Meta is calling it Vibes — a feature “designed to make it easier to find creative inspiration and experiment with Meta AI’s media tools.” Critics see it as a new way to get susceptible users hooked on mindless, artificially-generated content.

“AI was supposed to be about developing intelligence, instead they’re spending tens of billions of dollars to make it churn out cat videos so we’re more dumbed down by social media,” Arnaud Bertrand, investor and cofounder of HouseTrip, wrote on X. “What an insane waste of resources, in all respects.”

Meta’s chief AI officer, Alexandr Wang, has been getting the brunt of the criticisms on X, as tech founders reposted his announcement to roast the new feature.

Alex Cohen, cofounder and CEO of Hello Patient, a healthcare AI assistant platform, posted a meme with the caption: “FINALLY. PURE SLOP.”

Nikita Bier, head of product at X, which is supposed to be a competitor to Meta’s Threads, commented under Wang’s post: “give me the slop stream.”

Meta CEO Mark Zuckerberg said on Threads that Vibes is a preview of some of the “new product directions” the company is exploring.

Some critics framed Meta’s new venture as a grave warning sign for how artificial intelligence, with all its potential, will be exploited.

Jake Cooper, founder of Railway, a software infrastructure platform, wrote on X that Meta’s Vibes is “not the future I would like to live in.”

“AI can and should be used for good/A partner in craft, allowing us to move faster to go farther,” he wrote. “It can also be used for evil/To hook you an infinite IV of cheap crap/Let’s choose the former please.”

This is not the first AI feature Meta rolled out that has been widely panned by critics who have been concerned with how the company targets its most vulnerable users, such as teens or lonely individuals.

After Meta unveiled chatbots, Business Insider’s senior correspondent Amanda Hoover wrote how Meta seems intent on luring more users to artificial friends amid the loneliness epidemic.
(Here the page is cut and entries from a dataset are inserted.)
-- ==== Sys2Proof/Tests/Slice0.lean ====
section
/-! SUPPORT. Tests: ill-formed commands refused, every command's word decoded, one or two steps of each command
(expected values from 95_test_vectors and the examples of the command rules), and for every obligation with
hypotheses a state and operands that meet them. -/

set_option Elab.async false

namespace Sys2Proof.Tests

open Sys2Proof Sys2Proof.Machine

/-! ### Helpers -/

/-- MEM_BYTES as 95_test_vectors assumes it, everything else as after reset. -/
def base : State := { State.reset with memBytes := 0x10000 }

/-- Bytes at consecutive addresses. -/
def bytesAt (a : Nat) (bs : List Byte) (m : Memory) : Memory :=
  forUp (fun i m => m.write (a + i) (bs.getD i 0)) bs.length 0 m

/-- The state with bytes loaded. -/
def load (a : Nat) (bs : List Byte) (s : State) : State := { s with mem := bytesAt a bs s.mem }

/-- The state after a command. -/
def after (i : Instr) (s : State) : State :=
  match exec i s with
  | .next t => t
  | .fault _ => s
  | .refused _ => s

/-- BRINIT over bytes at 0x100 with a BR_CFG word. -/
def source (cfg : Word) (bs : List Byte) (s : State) : State :=
  let t := load 0x100 bs s
  after .brinit
    { t with regs := { t.regs with srcAddr := 0x100, srcLen := BitVec.ofNat 32 bs.length, brCfg := BrCfg.ofWord cfg } }

/-- The output range. -/
def output (a cap : Word) (s : State) : State := { s with regs := { s.regs with outAddr := a, outCap := cap } }

/-- The buffer, key and phase registers. -/
def buffer (buf len key klen phase : Word) (s : State) : State :=
  { s with regs := { s.regs with bufAddr := buf, bufLen := len, keyAddr := key, keyLen := klen, keyPhase := phase } }

/-- An LZ configuration word. -/
def lz (cfg : Word) (s : State) : State := { s with regs := { s.regs with lzCfg := LzCfg.ofWord cfg } }

/-- A tree whose entries from a list on are blank. -/
def treeOf (kind : TreeKind) (nodes : List Node) : CodeTree where
  valid := true
  kind := kind
  nnodes := BitVec.ofNat 10 nodes.length
  node := Vector.ofFn fun i : Fin 1023 => nodes.getD i.val Node.fresh

/-- The table `(7*i + 3) mod 256` of 44_subst R237's example. -/
def sampleTable : Vector Byte 256 := Vector.ofFn fun i => BitVec.ofNat 8 (7 * i.val + 3)

/-- A filled table. -/
def filled (s : State) : State := { s with sbox := sampleTable, subValid := true }

/-! ### Ill-formed commands -/

theorem test_wf_getbits_0 : (Instr.getbits 0).wf = false := by decide
theorem test_wf_getbits_33 : (Instr.getbits 33).wf = false := by decide
theorem test_wf_getbits_63 : (Instr.getbits 63).wf = false := by decide
theorem test_wf_getbits_32 : (Instr.getbits 32).wf = true := by decide
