-- ==== Sys2Proof/Machine/Arithmetic.lean ====
section
/-! DEFINITION. ADD (42_add R130, R131). -/

namespace Sys2Proof.Machine

/-- Add an immediate to a register: the low four bits are stored and the carry is the fifth (R130, R131). -/
def State.addInto (s : State) (r : Reg) (im : Nibble) : State :=
  ((s.writeReg r (sumResult (s.readReg r) im)).setCarry (sumCarry (s.readReg r) im)).advance

/-- `ADD A,im` (R130). -/
def execAddAIm (im : Nibble) (s : State) : Host.Outcome State Fault Refusal := .next (s.addInto .A im)

/-- `ADD B,im` (R131). -/
def execAddBIm (im : Nibble) (s : State) : Host.Outcome State Fault Refusal := .next (s.addInto .B im)

end Sys2Proof.Machine
end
In August, the company had to tweak its AI chatbot so that it would stop engaging in romantic conversations with children.

Shyam Sankar, chief technology officer of Palantir Technologies, wrote on X that he found some comfort that many users appeared to “categorically reject this AI slop.”

He said AI shouldn’t be use for “frivolous pursuits that further fracture our attention and connection to humanity.” Instead, the technology should be used to “empower the American worker,” echoing the position of Palantir’s cofounder, Alex Karp, who often talks about how the tech industry should refocus its priorities on urgent challenges faced by the West.